I expect you can as can others without having to resort to whatever colorimetric accuracy is supposed to mean. Many users attempt and can match two differing media or this list and the tools we use wouldn’t exist.
> Mask off the sky and the rest of the scene is a good colorimetric match.
You say that but I'm trying to understand how anyone else can agree to that conclusion (still begging the question, what defines colorimetric match or accuracy).
> Didn't I address that in a previous post? I'm sure I did.
>
> Average DE is generally in the 1-2 range, with maximum in the 6-10 range with colors so saturated they lie outside of the gamuts of typical working spaces.
You provided values, but how you came to them, or how you gauage the accuracy of what you remember at the scene is still something I don't understand.
> Obviously, there are hard practical limits to what one can remember days or weeks after being in the field.
Indeed! Here's my 'beef' and question: you've stated the goal of this so called colorimetric match and accuracy but it appears to be based on a perceptual reaction and on what you think you recall seeing. If we were both at that scene and you said you remembered a color looking one way, I disagree, who's right and how do we decide scientifically? IF I measure some flower petal at the scene spectrally that's one set of useful data. IF I recall a color and say it does or doesn't match, who's to say that's correct, close of a mile off?
> I'm sure I could have taken my i1 Pro into the field with me and gotten spot measurements of everything in sight I could lay my hands on
Indeed, that's hard and a lot of work. But short of that, what proof do we have? Isn't the goal of colorimetry an non ambiguous set of color measurements that don't rely on a personal interpretation of what we see as color? Is this definition incorrect:
> Colorimetry is "the science and technology used to quantify and describe physically the human color perception
I'm asking for the science and technolgy used to quantify and describe physically the human color perception you're talking about in terms of what you recall at the scene and further if your description of colorimetric match is visual, numeric or both. Making a print that matches a Macbeth isn't difficult, Bruce illustrated this way back in 2004 using ACR. I've done similar tests. That then proves ACR is (or isn't) a product that can produce a so called colorimeric match?
On Jun 2, 2013, at 1:12 PM, edmund ronald <email@hidden> wrote:
> All these issues could be solved if Adobe added a repro mode to ACR.
What's a repro mode? Now we're adding another undefined term on top of "colorimetric accuracy" based on someone's memory of a scene, without any actual colorimetry at play?
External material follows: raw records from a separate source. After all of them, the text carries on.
/-- The machine right after reset: every rail in range, AON_RST_N and SYS_RST_N low, nothing started (assumption 2).
Registers are at their Reset values, which is what a register that is not listed reads. -/
def State.reset : State where
  pending := []
  now := 0
  freeIx := 0
  regs := []
  latches := []
  heldLo := []
  lastSmb := 0
  answer := []
  pwr := { aonLow := true, sysLow := true, railsOk := true, aonRails := true, fast := .inReset, fwOk := true, fwCache := none, plls := 0,
           sysLowAt := 0, lastOp := 0, pegAt := 0, waits := [], psRun := none, reversing := false, holds := [], wdHold := false, redLed := false,
           sysPending := false, bootStart := 0, saved := false, perstLow := [false, false] }
  evr := { pages := [], sideQ := [], arrivals := [], journal := false, authKey := none, chal := none, failures := 0,
           second := 0, secondCount := 0, spEmram := [], spVault := [], spFlash := [], spVaultDue := [],
           spFlashDue := [], spNowAt := none }
  err := { stack := [], raised := [], active := none, times := [] }
  img := { copyA := .notAnImage, copyB := .notAnImage, cache := .notAnImage, running := none, stage := [],
           staged := none, last := none, newArrays := [], toCreate := [],
           keys := [⟨0, true, false⟩, ⟨0, false, false⟩, ⟨0, false, false⟩, ⟨0, false, false⟩], older := [] }
  cal := { user := [], factory := [], previous := [], journal := none, restoring := none, trims := [] }
  map := { lanes := [], waiting := [], order := 0, results := [], grants := [0, 0, 0, 0] }
  hfe := { fns := [], sqs := [], cqs := [], cmds := [], locks := [], order := 0, fresh0 := 0, freshS := 2048,
           freed0 := [], freedS := [], held := [], gens := [], rr := [0, 0, 0, 0], collector := [],
           posted := [], raised := [], windows := [], formats := [], sanitize := none, sanStatus := 0, dwe := [],
           lateAt := [], paused := [], grants := [0, 0, 0, 0] }
  lat := { cmdTokens := 2048000000, byteTokens := List.replicate 4 16777216000000, hist := [],
           refillAt := 0, rateMs := 0, rateCmds := 0, rateBytes := 0 }
  wc := { lines := [], nextSeq := 0, updates := [], nextUpd := 0, fret := [], fretOps := [],
          counts := [], lastSet := [], dirtyNs := [], dirtyNsSet := [], resync := [], resyncPos := 0,
          destageAll := false, partnerLimit := none, unprotAt := none,
          dumpArea := none, dumpWhy := none, dumpAt := 0, unclean := false, rerun := [], replay := none }
  vault := { dumps := [], erasing := [], failing := [] }
  rbe := { arrays := [], media := [], lost := [], lostOverflow := false, katTesting := [] }
  sc := { lines := [], plru := [], merge := [], acks := [], waiting := [], evict := [], fills := [], dir := [],
          recalls := [], retries := [], rotate := [], held := [], maint := none, rangeOp := none, hbm := [],
          delivered := [], written := [] }
  dma := { runs := [], nextCh := 0, next := [], hostWrites := [], messages := [], messageAt := none }
  cip := { keys := [], kek := none, ownerGen := 0, floors := [], serials := [], marks := [], markDue := [],
           markOld := [], waiting := [], pipes := [], suspended := [], entropy := [], trngFails := [], offTrip := false,
           grants := [0, 0, 0, 0] }
  ports := []
  capo := { request := false, released := false, seenAt := 0, rounds := 0, backoff := false, expired := false,
            releaseCause := 0, partner := none, partnerAt := 0, seqOut := 0, sent := [], unacked := [], mirrorAt := 0,
            fence := false, takeoverAt := none, passed := 0, chosen := false, renewAt := 0, mirrorCtx := [], retireDue := false }
  fed := { members := [], heard := [], out := [], candidates := [], plucks := [], pluckCount := 0, distLeft := 0,
           barriers := [], armed := false, ppsAt := 0, ppsLostAt := none, byHost := false, ppsSeconds := 0, slew := 0 }
  nrg := { packs := [], queue := [], deferred := [], cmd := none }
  therm := { sensors := [], throttle := 0, avsHold := false, powerHold := false, stop := none, stopMs := 0, overThreshold := [] }
  fans := []
  age := { tjMin := 0, tjTop := none, micro := 0, bandSec := [], saved := [], refreshed := 0 }
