-- ==== Sys2Proof/Machine/Regs.lean ====
section
/-!
DEFINITION. Machine/Regs.lean: the register map (R456, R468 and the register tables of every chapter) as data: one
definition for each field, giving the management-space address of its register (instance 0), its lowest bit, its width,
access type (R6), Reset value, what resets it (R462), and the stride and count of its instances (R7). A _LO/_HI pair
(R464) and a multi-word group (R466) is one wide field counted from its first word. Windows (IMG_STAGE_WINDOW,
EVR_PAGE_WINDOW, EVR_CAT_WINDOW, SP_WINDOW, ERR_STACK) have no row: Machine/RegAccess.lean reads them from State.
-/
namespace Sys2Proof.Machine

/-- Access types of R6; an RSV field has no row, since it reads zero and ignores writes (R457). -/
inductive Access where
  | ro | rw | w1c | w1s | rc | wo
deriving DecidableEq, Repr

/-- What gives a field its Reset value again (R462, R463): `die` the register reset of the die that serves it; `boot`
nothing, since the serving domain loads it at boot; `aon` always-on power-up; `keep` nothing, since eMRAM holds it;
`fused` nothing, since it is fused. -/
inductive Life where
  | die | boot | aon | keep | fused
deriving DecidableEq, Repr

/-- A register field. -/
structure Field where
  addr : Nat
  lsb : Nat
  width : Nat
  acc : Access
  reset : Nat
  life : Life
  stride : Nat
  count : Nat
deriving DecidableEq, Repr

/-- Instance i of an indexed field (R7). An instance the field does not have lies beyond every register's address. -/
def Field.at (f : Field) (i : Nat) : Field :=
  { f with addr := if i < f.count then f.addr + i * f.stride else 0x100000000 + f.addr + i * f.stride }

/-- The number under which State holds the value of a field: 4096 keys for each address. -/
def Field.key (f : Field) : Nat := f.addr * 4096 + f.lsb

namespace Fld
Getting something to match is absolutely doable and one can use insturments and colorimetry to measure any number of colors to prove they numerically match. Putting an original and repro next to each other and seeing a close match is absolutely doable within reason, I'm not saying it can't be done. I'm suggesting there's a bias expressed about one raw processing engine that is said to be unable to produce either which isn't my experience nor that of others I know and respect. The terms used before and after matching and accuarcy don't appear to have a structure for proving these matches for anyone who's not there to view the two and further, we've been told what we recall and what we produced match which I don't buy for so many reasons. What you recall and what you ended up with isn't based on colorimetry as I understand it.